On August 7, Lido community member Kuzmich submitted a draft regarding the "LDO Buyback Plan" draft on the governance forum. The draft mentions that Lido's treasury currently holds liquidity assets worth $145 million (17 million USDC, 11.9 million USDT, 1.22 million DAI, 28,640 stETH), but these assets are not generating revenue for the protocol.
The draft suggests that Lido should dynamically execute LDO buybacks based on treasury balances to improve the protocol's capital utilization, boost LDO prices, and restore market confidence in LDO's value. Specifically, the draft proposes that under the current treasury reserve scale, 70% of liquidity assets should be used for regular LDO buybacks, while 30% should be retained for operational and strategic needs; when treasury liquidity assets decrease to between $50 million and $85 million, the ratio will adjust to 50% buyback / 50% retention; when treasury liquidity assets fall below $50 million, the ratio will adjust to 0% buyback / 100% retention (suspending buybacks until the threshold is restored).
According to the planning of the Lido governance forum, if all goes smoothly, the draft will collect community feedback from August 7 to 14; then it will be discussed in the Lido token holders' conference on August 14; afterward, from August 15 to 24, the proposal will be revised based on feedback; finally, it will be submitted for a Snapshot vote on August 25.

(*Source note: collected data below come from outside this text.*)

-- Memory ports ------------------------------------------------------------------------------------------------------------------------

/-- PORT_REQUEST_GRANT. A request already offered transfers once the port is ready (R711). Else, with a free id, the candidate with
the smallest key (T, DL, CL, Q) of R409 and R410 is offered under the id, and transfers at once where the port is ready: a first
retry is counted (R625), a STORE's write marks its step (R425). A grant to a dry stream of a real-time step is counted as it is made
(R427); a fill's requests have the deadline of the earliest descriptor that waits for it (R317), and nothing waits on a stream whose
step goes on past its deadline (R424). A
sealed write of a whole granule is sealed as it is issued, one of a part reads its granule first (R655 to R657); a request outside
the host windows is not issued and fails with HOST_WINDOW (R649); a retry goes under another id than before (R717). The attributes
of a request name its seal, its unit and its class (R722). The streams on the port are those with no record more to take
up or decode. Of the model: log entries 59, 64. -/
def Obligations.PortGrants : Prop :=
  ∀ (port id : Nat) (ready : Bool) (s : State),
    s.acts = true → s.log.safe = false →
    let w := s.work
    let now := s.tb.now.toNat
    let dry := fun (q : PortReq) => match w.fetchState q with
      | some (x, e, n) =>
        if n = 0 ∨ x.cmd.cbeats = 0 ∨ e.missed = true ∨ e.passed s.tb = true then 0
        else n * x.cmd.cbeats * 10 ^ 6 / max 1 (s.dev.brate x.core).toNat
      | none => 0
    let key := fun (q : PortReq) => [(now + dry q) / 64, if q.cl ≤ 1 then now else w.deadlineOf q, q.cl, q.q]
    let granted := fun (d : Dev) (q : PortReq) => match w.fetchState q with
      | some (_, e, 0) => if dRt e.desc then { d with pt := { d.pt with dry := satAdd 65535 d.pt.dry 1 } } else d
      | _ => d
    let moved := fun (d : Dev) (q : PortReq) =>
      let d := if q.tries = 1 then { d with ports := { d.ports with retried := satAdd 65535 d.ports.retried 1 } } else d
      match q.user with
      | .stream p k ep => match w.streamOf p k ep with
        | some x => if q.isWrite then { d with rings := { d.rings with
            execs := modFirst (isExec x.ring x.seq) (fun e => { e with wrote := true }) d.rings.execs } } else d
        | none => d
      | _ => d
    (∀ q, s.dev.ports.out.find? (fun q => q.port == port && !q.sent) = some q →
      exec (.portRequestGrant port id ready) s = if ready then
          .next (s.withDev (moved { s.dev with ports := { s.dev.ports with
            out := modFirst (· == q) (fun q => { q with sent := true }) s.dev.ports.out } } q))
        else .next s) ∧
    (∀ q st, s.dev.ports.out.find? (fun q => q.port == port && !q.sent) = none →
      id < 256 → (∀ x ∈ s.dev.ports.out, ¬ (x.port = port ∧ x.id = id)) → (port, id) ∉ s.dev.ports.dead →
      (s.dev.pt.streams.map fun x => (x.port, x.slot)).Nodup →
      (∀ x ∈ s.dev.pt.streams, x.port = port →
        x.cmd.items ≤ x.fed ∧ (x.cmd.isStore = true → x.lineQ ≠ []) ∧ (x.cmd.cmp = 0 ∨ x.dec ≠ none)) →
      (q, st) ∈ w.candidates port → (∀ c ∈ w.candidates port, c = (q, st) ∨ key q < key c.1) →
      (q.tries ≠ 0 → q.id = id → exec (.portRequestGrant port id ready) s = .next s) ∧
      ((q.tries ≠ 0 → q.id ≠ id) →
      let d := match st with
        | some x => { s.dev with pt := s.dev.pt.putStream x }
        | none => { s.dev with ports := { s.dev.ports with cands := dropFirst (· == q) s.dev.ports.cands } }
      let issued := fun (d : Dev) (q : PortReq) =>
        let q := { q with id := id, sent := ready }
        let d := granted { d with ports := { d.ports with out := d.ports.out ++ [q] } } q
        exec (.portRequestGrant port id ready) s = .next (s.withDev (if ready then moved d q else d))
      let sealed_ := s.dev.sec.conf = true ∧ q.user.plain = false ∧ q.isWrite = true ∧ q.tags = []
      (w.windowOk q = true →
        (¬ sealed_ → issued d q) ∧
        (sealed_ → q.whole = false → issued d { q with merge := true }) ∧
        (sealed_ → q.whole = true →
          let text := (List.range 256).map fun i => ((q.data.find? fun b => b.1 == i).map Prod.snd).getD 0
          let t := sealGranule s.dev.sec.confKey q.granule (((w.windowFor q).map HWin.num).getD 0) s.dev.sec.writes text
          issued { d with sec := { d.sec with writes := (d.sec.writes + 1) % 2 ^ 64 } }
            { q with data := runFrom 0 t.1, tags := t.2 })) ∧
      (w.windowOk q = false →
        let fails := raised [(0x710A, BitVec.ofNat 32 (q.addr / 65536))] none
        (q.user = .message ∨ q.user = .repair → exec (.portRequestGrant port id ready) s = .next (s.after d [fails])) ∧
        (∀ j off x, q.user = .job j off → q.isWrite = false → s.dev.ports.jobs.find? (fun x => x.j == j) = some x →
          (x.key = .doorbell ∨ x.key = .firmware) →
          ∃ b : List Byte, b.length = 64 * q.beats ∧ exec (.portRequestGrant port id ready) s = .next (s.after { d with
            free := d.free + 64 * q.beats
            ports := { d.ports with
              jobs := modFirst (fun x => x.j == j) (fun x => { x with
                pieces := x.pieces ++ [(off, b)], left := x.left - 1, bad := true,
                cause := (if x.cause = 0 then 0x710A else x.cause),
                detail := (if x.cause = 0 then BitVec.ofNat 32 (q.addr / 65536) else x.detail) }) d.ports.jobs } } [fails]))))) ∧
    ∀ q, w.reqAttr q % 8 = q.cl % 8 ∧ (w.reqAttr q / 32 = 1 ↔ s.dev.sec.conf = true ∧ q.user.plain = false) ∧
      w.reqAttr q / 8 % 4 = (if q.cl ≤ 1 then 2 else if q.cl = 2 ∨ q.cl = 6 then 1 else if q.cl ≤ 5 then 0 else 3)

/-- PORT_READ_RESPONSE, PORT_WRITE_RESPONSE, RETRY_BUDGET_EXPIRY, LEDGER_ENTRY_ACCEPTED. An error response is retried at
most PORT_RETRY.MAX times (R616), then the request fails, is counted and its user has the cause PORT_RETRY (R617, R618),
with bytes that the spec leaves open; one of a STORE whose step has ended is not issued again (R425). A poisoned answer is
never retried. Data reach the read or the stream they are for, those of a poisoned response too, which is 3130h for a stream
and marks its records' rows in operand layout (R420); an accepted write completes what waited for it: a ledger entry, a
completion record whose descriptor then is gone and whose interrupt bit sets (R539), the last `.out` write before a record
(R521). A response for an id not outstanding frees an id out of use or is PORT_STRAY (R718); one for a stream that has ended
is counted in PT_DISCARD (R425). An accepted ledger entry moves SEQ and the chain head on, and the next entry goes out
(R644, R646, R647). Of the model: log entries 38, 58, 59, 60. -/
def Obligations.PortResponses : Prop :=
  ∀ (port id status : Nat) (data : List Byte) (poison : Bool) (tags : List Byte) (s : State),
    s.acts = true →
    let w := s.work
    let read := exec (.portReadResponse port id data status poison tags) s
    let write := exec (.portWriteResponse port id status) s
    let expiry := exec (.retryBudgetExpiry port id) s
    let ports := fun (p : Ports) => { s.dev with ports := p }
    (w.outstanding port id = none → (port, id) ∈ s.dev.ports.dead →
      let freed := Host.Outcome.next (s.withDev (ports { s.dev.ports with dead := s.dev.ports.dead.filter (· != (port, id)) }))
      read = freed ∧ write = freed) ∧
    (w.outstanding port id = none → (port, id) ∉ s.dev.ports.dead →
      ∃ x, read = .next (s.after s.dev [raised [(0x310A, x)] none]) ∧ write = read) ∧
    (∀ q, w.outstanding port id = some q →
      let p := { s.dev.ports with out := dropFirst (· == q) s.dev.ports.out }
      let again := Host.Outcome.next (s.withDev (ports { p with cands := p.cands ++ [{ q with tries := q.tries + 1, sent := false }] }))
      let cause : W16 × W32 := (0x3106, BitVec.ofNat 32 ((q.tries + 1) * 2 ^ 28 + q.port * 65536 + q.id % 65536))
      let piece := fun (p : Ports) (off : Nat) (bytes : List Byte) (bad : Bool) (c : W16 × W32) (x : ReadJob) =>
        { p with jobs := modFirst (fun y => y.j == x.j) (fun x => { x with
            pieces := x.pieces ++ [(off, bytes)], left := x.left - 1, bad := x.bad || bad,
            cause := (if x.cause = 0 then c.1 else x.cause), detail := (if x.cause = 0 then c.2 else x.detail) }) p.jobs }
      let failed := fun (p : Ports) => { p with failed := satAdd 65535 p.failed 1 }
      let plainJob := fun (x : ReadJob) =>
        (match x.key with | .doorbell | .firmware | .descs _ _ _ | .fill _ => true | _ => false) = true
      let retry := min 2 (bitsOf (s.dev.cfgW 0x330).toNat 16 2)
      (w.orphan q = true → (match q.user with | .stream _ _ _ => true | _ => false) = true → q.isWrite = false → q.merge = false →
        read = .next (s.withDev { ports p with pt := { s.dev.pt with
          discard := BitVec.ofNat 32 (min (2 ^ 32 - 1) (s.dev.pt.discard.toNat + 1)) } })) ∧
      (w.orphan q = false → status ≠ 0 → w.deadlineEnds q = none → q.tries < retry → w.endedStore q = none →
        (q.isWrite = false → read = again) ∧ (q.isWrite = true → q.merge = false → write = again)) ∧
      (∀ x, w.orphan q = false → status ≠ 0 → w.deadlineEnds q = none → w.endedStore q = some x → q.isWrite = true → q.merge = false →
        ∃ u, write = .next u ∧ u.dev.ports.failed = s.dev.ports.failed ∧
          ∀ c ∈ u.dev.ports.cands, c ∈ s.dev.ports.cands ∨ ∃ a b k, c.user = .record a b k) ∧
      (∀ j off x, w.orphan q = false → q.isWrite = false → q.merge = false → q.user = .job j off →
        s.dev.ports.jobs.find? (fun x => x.j == j) = some x → plainJob x →
        let open_ := fun (p : Ports) => { ports p with free := s.dev.free + 64 * q.beats }
        (status ≠ 0 → retry ≤ q.tries → ∃ b, b.length = 64 * q.beats ∧
          read = .next (s.withDev (open_ (piece (failed p) off b true cause x)))) ∧
        (∃ b, b.length = 64 * q.beats ∧
          expiry = .next (s.withDev (open_ (piece (failed { p with dead := p.dead ++ [(port, id)] }) off b true cause x)))) ∧
        (status = 0 → s.dev.sec.conf = false →
          read = .next (s.withDev (ports (piece p off (sliceAt data 0 (64 * q.beats)) poison (0, 0) x)))) ∧
        (status = 0 → poison = true → s.dev.sec.conf = true → ∃ b, b.length = 64 * q.beats ∧
          read = .next (s.withDev (open_ (piece p off b true (0, 0) x))))) ∧
      (∀ a b ep x, q.user = .stream a b ep → q.cancelled = false → w.streamOf a b ep = some x → x.cmd.cmp = 0 →
        q.isWrite = false → q.merge = false → status = 0 → s.dev.sec.conf = false →
        let dirty := ((q.ents.map fun k => k / 2 ^ 42).eraseDups.filter fun t => t != idxTag).map fun t => (t % 256, t / 256)
        read = .next (s.after { ports p with pt := s.dev.pt.putStream { x with
            got := q.ents.foldl (fun g key => tabSet ([], false) g key
              (sliceAt (sliceAt data 0 (64 * q.beats)) (64 * (key % 2 ^ 42 - q.addr / 64)) 64, poison)) x.got
            bad := if poison = true ∧ x.cmd.lay = true then x.bad ++ dirty else x.bad } }
          (if poison then [raised [(0x3130, 0)] ((w.exec? x.ring x.seq).map Exec.who)] else []))) ∧
      (q.isWrite = true → q.merge = false → q.cancelled = false → status = 0 →
        (q.user = .message ∨ q.user = .repair ∨ q.user = .cast → write = .next (s.withDev (ports p))) ∧
        (q.user = .ledger → s.dev.led.entry ≠ none →
          write = .next (s.withDev { ports p with led := { s.dev.led with accepted := true } })) ∧
        (∀ a b ep x, q.user = .stream a b ep → w.streamOf a b ep = some x → x.lineQ ≠ [] → write = .next (s.withDev (ports p))) ∧
        (∀ r k e, q.user = .out r k → w.exec? r k = some e → e.passed s.tb = false →
          write = .next (s.withDev ((s.workOn (ports p)).settle r k).d)) ∧
        (∀ r k n e, q.user = .record r k n → w.exec? r k = some e → s.dev.rings.kills = [] →
          (∀ x ∈ s.dev.rings.execs, isFence x = false) → (∀ r, r < 64 → w.sqOn r = false ∨ (w.sq r).issued = (w.sq r).stail) →
          write = .next (s.after { ports p with
            rings := { s.dev.rings with execs := dropFirst (isExec r k) s.dev.rings.execs }
            arm := { s.dev.arm with noEvict := s.dev.arm.noEvict.filter fun x => !(x.1 == r && x.2.1 == k) }
            irq := if bit (w.cqCtrl n) 8 then { s.dev.irq with pend := s.dev.irq.pend ||| BitVec.ofNat 64 (2 ^ n) }
              else s.dev.irq } []))) ∧
      (q.user = .message ∨ q.user = .repair → q.cancelled = false → q.isWrite = true →
        expiry = .next (s.withDev (ports (failed { p with dead := p.dead ++ [(port, id)] }))))) ∧
    (∀ bytes it rest, s.dev.led.accepted = true → s.dev.led.entry = some bytes → s.dev.led.items = it :: rest → it.next = .event →
      let led := { s.dev.led with
        seq := s.dev.led.seq + 1, head := sha256 bytes, items := rest, entry := none, accepted := false,
        last := (s.dev.led.last ++ [bytes]).drop (s.dev.led.last.length + 1 - 64) }
      (rest = [] → (∀ e ∈ s.dev.rings.execs, dOpc e.desc = 0x40 → dFunc e.desc = 0x103 → e.stage ≠ 2) →
        exec .ledgerEntryAccepted s = .next (s.withDev { s.dev with led := led })) ∧
      (∀ it2 rest2, rest = it2 :: rest2 → w.ledgerOn = true →
        let b := ledgerBytes led.seq s.tb.now.toNat it2 led.head
        exec .ledgerEntryAccepted s = .next (s.withDev ((s.workOn { s.dev with led := { led with entry := some b } }).writeHost .ledger
          (s.dev.cfgAddr 0x610 + 64 * (led.seq % 2 ^ bitsOf (s.dev.cfgW 0x618).toNat 0 5)) b (some 0) (2 ^ 64 - 1) 7).d)))
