-- ==== Sys2Proof/Tests/Scenes.lean ====
section
/-! SUPPORT. Small concrete states for the tests and for the witnesses of the statements: a block in READY, a step that runs on
four cores, and what the single families of commands need. -/

-- Declarations are elaborated one after another: side by side, each would hold a thread and its stack.
set_option Elab.async false

namespace Sys2Proof.Tests

open Sys2Proof Sys2Proof.Machine

-- The block -----------------------------------------------------------------------------------------------------------

/-- A block in READY at 10 s of a valid timebase, its map of four cores, its random source good. -/
def ready : State :=
  { State.reset with
    tb := { Timebase.reset with now := 10000000000, valid := true }
    dev := { Dev.reset with
      boot := { Boot.reset with state := 6, coreMap := [0, 1, 2, 3] }
      sec := { Sec.reset with rngOk := true } } }

/-- A state with its units changed, and with core `p` changed. -/
def dev (f : Dev → Dev) (s : State) : State := { s with dev := f s.dev }
def core (p : Nat) (f : Core → Core) (s : State) : State := s.withCore p (f (s.core p))

/-- A register's word set; the second drops words the reset value already gives. -/
def reg (off v : Nat) (s : State) : State := dev (fun d => d.setCfgW off (w32 v)) s

-- A running step --------------------------------------------------------------------------------------------------------

/-- A descriptor's 64 bytes from (offset, bytes) pieces. -/
def bytesAt (n : Nat) (ps : List (Nat × List Byte)) : List Byte :=
  ps.foldl (fun b p => patchBytes b p.1 p.2) (List.replicate n 0)

/-- A descriptor of opcode `o`, job `j`, word 1, deadline, further pieces, its checksum in place. -/
def desc (o j w1 dl : Nat) (ps : List (Nat × List Byte)) : List Byte :=
  let b := bytesAt 64 ([(0, leBytes 4 (o * 2 ^ 24 + j)), (4, leBytes 4 w1), (8, leBytes 8 dl)] ++ ps)
  patchBytes b 60 (leBytes 4 (crc32 (b.take 60)))

/-- No deadline. -/
def noDl : Nat := 2 ^ 64 - 1

/-- The layer record, regions, windows and slots of a model of two slots whose program is `prog`. -/
def layer : Layer := ⟨1, false, 0, 0, 2, 0, 0, 64⟩
def region0 : Region := ⟨0, true, 3, 1024, 16⟩
def window0 : Window := ⟨0, true, true, true, 5, 2048, 64⟩
def window1 : Window := ⟨2, true, true, false, 6, 0, 64⟩
def slotImg (prog : List Byte) : SlotImg :=
  { prog := prog, entry := 0, consts := leBytes 4 0x80, scratch := 128, wbase := 0, wlines := 64, asBase := 0, asLen := 4096,
    cacheOk := false, kbase := 0, klen := 0, regions := [region0, { region0 with mem := 1, base := 128 }],
    windows := [window0, window1] }
def model (prog : List Byte) : Model :=
  { handle := 5, job := 9, seed := 7, layers := [layer], slots := [slotImg prog, slotImg prog], digest := [], dead := false }

/-- A lane of stream `k` as phase 3 left it. -/
def busyLane (k : Nat) : Lane := ⟨k, false, 0, .busy, 0, false, false, false, 4, 2⟩
def absentLane (k : Nat) : Lane := { busyLane k with ph := .absent, code := 0x2102 }

/-- The STEP of ring 2, number 3, of two lanes on model 5, running on cores 0 and 1. -/
def stepDesc : List Byte := desc 1 9 (5 * 2 ^ 24 + 2) noDl
  [(0x18, leBytes 8 (0x1000 * 2 ^ 22 + 64)), (0x30, leBytes 8 0x10000)]
def stepExec : Exec :=
  { Exec.fresh 2 3 stepDesc 0 0 3 with ph := .run, lanes := [busyLane 40, absentLane 41], cores := [0, 1], stage := 1 }

/-- Core 0 and 1 run it, thread 1 of core 0 stands at pc 0 with the registers `x`; the other threads have ended. -/
def running (prog : List Nat) (x : List (Nat × Nat)) : State :=
  let m := model (prog.flatMap (leBytes 4))
  let cur := fun i => some (⟨2, 3, i, false, false, true⟩ : Cur)
  let th : Thread := { Thread.init with st := .running, vl := 4, x := x.map fun p => (p.1, w32 p.2) }
  { ready with
    dev := { ready.dev with
      models := [m]
      rings := { Rings.reset with execs := [stepExec], nextOrder := 1 }
      cores := setNth (setNth ready.dev.cores 0 { Core.init with cur := cur 0, threads := setNth Core.init.threads 1 th })
        1 { Core.init with cur := cur 1 }
      arm := { Arm.reset with
        ctx := [(40, { CtxEntry.init with model := 5, st := .busy, gen := 2, sidx := 4, sslot := 1 })]
        slots := [(1, ⟨[10], [11], []⟩)] } } }

-- Words of the step program ----------------------------------------------------------------------------------------------

/-- VOP (R186): FUNCT, MZ, ME, MSK, VS2, VS1, VD. -/
def vop (f mz me msk vs2 vs1 vd : Nat) : Nat :=
  f * 2 ^ 27 + mz * 2 ^ 26 + me * 2 ^ 25 + msk * 2 ^ 22 + vs2 * 2 ^ 17 + vs1 * 2 ^ 12 + vd * 2 ^ 7 + 0x0B
/-- VMEM (R195): FUNCT, SITE, FMT, MZ, ME, MSK, RS1, VD. -/
def vmem (f site fmt mz me msk rs1 vd : Nat) : Nat :=
  f * 2 ^ 29 + site * 2 ^ 25 + fmt * 2 ^ 22 + mz * 2 ^ 21 + me * 2 ^ 20 + msk * 2 ^ 17 + rs1 * 2 ^ 12 + vd * 2 ^ 7 + 0x2B
/-- XCMD and XSYS (R210, R213): FUNCT3, RS2, RS1, RD. -/
def xcmd (f rs2 rs1 rd : Nat) : Nat := rs2 * 2 ^ 20 + rs1 * 2 ^ 15 + f * 2 ^ 12 + rd * 2 ^ 7 + 0x5B
def xsys (f rs2 rs1 rd : Nat) : Nat := rs2 * 2 ^ 20 + rs1 * 2 ^ 15 + f * 2 ^ 12 + rd * 2 ^ 7 + 0x7B

/-- The vector registers and masks with which thread 1 of core 0 works: lanes 0 to 3 of v1 hold 1.0, 2.0, -3.0 and a NaN, those of
v2 2.0, 0.5, 4.0, 1.0, lane 1 of v2 is poisoned, mask 1 is 0101b. -/
def vec0 : VecState :=
  ⟨[(64, 0x3F800000), (65, 0x40000000), (66, 0xC0400000), (67, 0x7FC00000), (128, 0x40000000), (129, 0x3F000000), (130, 0x40800000),
    (131, 0x3F800000), (192, 0x11111111), (193, 0x22222222), (194, 0x33333333), (195, 0x44444444), (196, 0x55555555)],
   [(129, true)], [(1, 5)]⟩
def withVec (s : State) : State := core 0 (fun k => { k with vec := vec0 }) s
def vopState (w : Nat) : State := withVec (running [w] [(4, 0x12345678)])

-- Memory accesses --------------------------------------------------------------------------------------------------------

/-- An even table image of four segments, 1 + t / 2 each. -/
def tableImage : List Byte :=
  bytesAt 96 ([(0, leBytes 4 (2 * 2 ^ 20)), (4, leBytes 4 (2 * 2 ^ 8)), (8, leBytes 4 0x7F800000)] ++
    (List.range 4).map fun i => (64 + 8 * i, leBytes 8 (0x3F800000 + 0x3F000 * 2 ^ 32)))
def withTable (s : State) : State :=
  core 0 (fun k => { k with tables := { k.tables with bank0 := k.tables.bank0.set 5 (.image tableImage) } }) s

/-- The word at pc 0 with the address in x5; some bytes stand in the memories of cores 0 and 1, slot 1 of both plinths is DONE. -/
def memState (w a : Nat) : State :=
  let done : TileSlot := { TileSlot.init with st := .done, kind := .fp, poison := 2 }
  let s := withVec (running [w] [(5, a)])
  let put := fun (t : Tab Byte) (a : Nat) (b : List Byte) => tabSetRun 0 t a b
  let s := (core 0 (fun k => { k with plinth := { k.plinth with slots := [(1, done)] } }) s).withRam
    { s.ram with
      ws := put [] 0x100 [1, 2, 3, 4, 5, 6, 7, 8]
      asm := put (put (put [] 0x8000 [0, 0, 0x80, 0x3F, 0, 0, 0, 0x40]) (2048 * 64 + 0x40) [9, 8, 7, 6]) 0x7FFF0 [1]
      pl := put (put [] (16384 + 256) [0, 0, 0x80, 0x3F]) (262144 + 0x100) [7, 0, 0, 0]
      st := put [] (10 * 2048) [0x80, 0x3F, 0, 0x40]
      asP := [(0x8000 / 16, true)] }
  { s with dev := { s.dev with models := s.dev.models.map fun m => { m with slots := m.slots.map fun i => { i with asLen := 8192 } } } }

/-- Core 0 runs the checker copy. -/
def asChecker (s : State) : State := core 0 (fun k => { k with cur := some ⟨2, 3, 0, true, false, true⟩ }) s

-- Array and statistic unit ---------------------------------------------------------------------------------------------

/-- An MMA command of one slot: binary32 kind or the int8 pair by `w0`, two rows and three products. -/
def mmaBytes : List Byte :=
  leBytes 4 (2 ^ 28 + 5 * 2 ^ 23 + 2 ^ 20 + 2 ^ 19 + 3 * 2 ^ 12 + 1 * 2 ^ 6) ++ leBytes 4 3 ++ leBytes 4 8 ++ leBytes 4 4
def mma : Mma := ⟨1, false, false, 5, 0, true, true, false, 3, 2, 3, 8, 4, []⟩

def rows64 (a b : Nat) : List StatRow := (List.range 64).map fun i => ⟨(a : Int), w32 (0x3F800000 + i), w32 b, i == 5⟩

/-- The word at pc 0 with registers; an MMA command in the data memory, slot 2 DONE with a record, chain 1 open, counter 3 at 4. -/
def xState (w : Nat) (x : List (Nat × Nat)) : State :=
  let s := running [w] x
  let s := core 0 (fun k => { k with
    land := { k.land with ctrs := [(3, 4)] }
    plinth := { k.plinth with
      slots := [(2, { TileSlot.init with st := .done, record := rows64 3 0x40000000 })]
      chains := [(1, ⟨4, 1, true, [0], [], rows64 2 0x3F000000, []⟩)] }
    gather := [⟨40, false, [], 0, 0⟩] }) s
  { s with dev := { s.dev with models := s.dev.models.map fun m => { m with slots := m.slots.map fun i => { i with consts := mmaBytes } } } }

/-- Four commands wait behind one that computes. -/
def queueFull (s : State) : State := core 0 (fun k => { k with queue := List.replicate 4 mma, mmas := [mma] }) s

/-- An int8 command at the head of the queue, its slot FREE, some operand bytes in place. -/
def computing : State :=
  let s := running [0x13] []
  (core 0 (fun k => { k with queue := [mma] }) s).withRam
    { s.ram with asm := tabSetRun 0 [] 512 [1, 2, 0xFF], ws := tabSetRun 0 [] 256 [3, 4, 5] }

/-- The command drains, its slot accumulates. -/
def draining (final : Bool) : State :=
  core 0 (fun k => { k with
    mmas := [{ mma with isFinal := final }]
    plinth := { k.plinth with slots := [(3, { TileSlot.init with st := .accum, kind := .int, len := 3 })] } }) (running [0x13] [])

/-- XTALLY of slot 2, ordinal 3 of chain 1, two columns, with HOLD; the slot's state is `st`. -/
def tallyWord : Nat := 2 ^ 24 + 1 * 2 ^ 16 + 3 * 2 ^ 8 + 1 * 2 ^ 4 + 2
def tallyState (st : TileSt) : State :=
  let s := xState (xcmd 3 0 5 0) [(5, tallyWord)]
  (core 0 (fun k => { k with
    mmas := [mma]
    plinth := { k.plinth with slots := [(2, { TileSlot.init with st := st, poison := 1 })] } }) s).withRam
    { s.ram with pl := tabSetRun 0 [] 32768 [0, 0, 0x80, 0x3F, 0, 0, 0, 0x40] }
def asleep (why : Sleep) (s : State) : State :=
  core 0 (fun k => k.withThread 1 { k.thread 1 with st := .sleeping why }) s
def tallyWaits : State := asleep (.tally 2) (tallyState .done)

/-- Chain 1 holds a record whose turn it is, the first (0) or the last of two (1). -/
def mergeState (n : Nat) : State :=
  core 0 (fun k => { k with plinth := { k.plinth with
    slots := [(2, { TileSlot.init with st := .held })]
    chains := [(1, ⟨n + 1, n, true, [0, 1], [⟨n, rows64 3 0x40000000⟩], rows64 2 0x3F000000, [2]⟩)] } }) (running [0x13] [])
def closedChain : State :=
  core 0 (fun k => { k with plinth := { k.plinth with chains := [(1, ⟨2, 2, false, [0, 1], [], rows64 2 0x3F000000, []⟩)] } })
    (running [xcmd 6 0 5 6] [(5, 1)])

/-- The same step runs beside the units of another state. -/
def withStep (s : State) : State :=
  let r := (running [0x13] []).dev
  dev (fun d => { d with models := r.models, rings := r.rings, cores := r.cores, arm := r.arm }) s

-- Threads -------------------------------------------------------------------------------------------------------------------

/-- Thread 0 runs too. -/
def twoThreads (s : State) : State := core 0 (fun k => k.withThread 0 { k.thread 0 with st := .running }) s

Although there are some opposing voices within the community forum, most users' concerns focus on the specific details of the plan, such as the lack of clarity on whether the tokens will be burned after the buyback, and the methods and execution of the buyback still being insufficiently defined, among other issues.
Considering that the draft is still in its early stages, it is expected that further modifications will be made after the conference discussions. Coupled with the recent strong upward movement in LDO prices, there is an optimistic expectation that this draft or other buyback plans derived from it will receive a certain level of community support.
Is the "Prince" of ETH Finally Going to Discover Its Value?
As a widely recognized Beta of ETH, LDO's performance over a long period has been quite unsatisfactory.
While AAVE surged rapidly above $300 due to buybacks; ENA skyrocketed due to its business flywheel and treasury plans (see "Nearly 50% Increase in a Week, Could ENA Be the Biggest Beta of ETH?"); and PENDLE opened new imaginative spaces with Boros (see "Funding Rates Finally Become Tradable Assets, How Does Pendle's Sub-Platform Boros Disrupt the Arbitrage Market?"), LDO has long remained in a relatively weak state, even though the expectation of a "staking ETF" has been voiced for a long time, it has not been able to drive LDO's price performance over a relatively long period.
With the dual stimulation of current macro and micro factors, LDO finally shows some signs of trend reversal. Could this be the beginning of price discovery for this ETH "Prince"? It may be too early to make a judgment, but there is certainly some hope.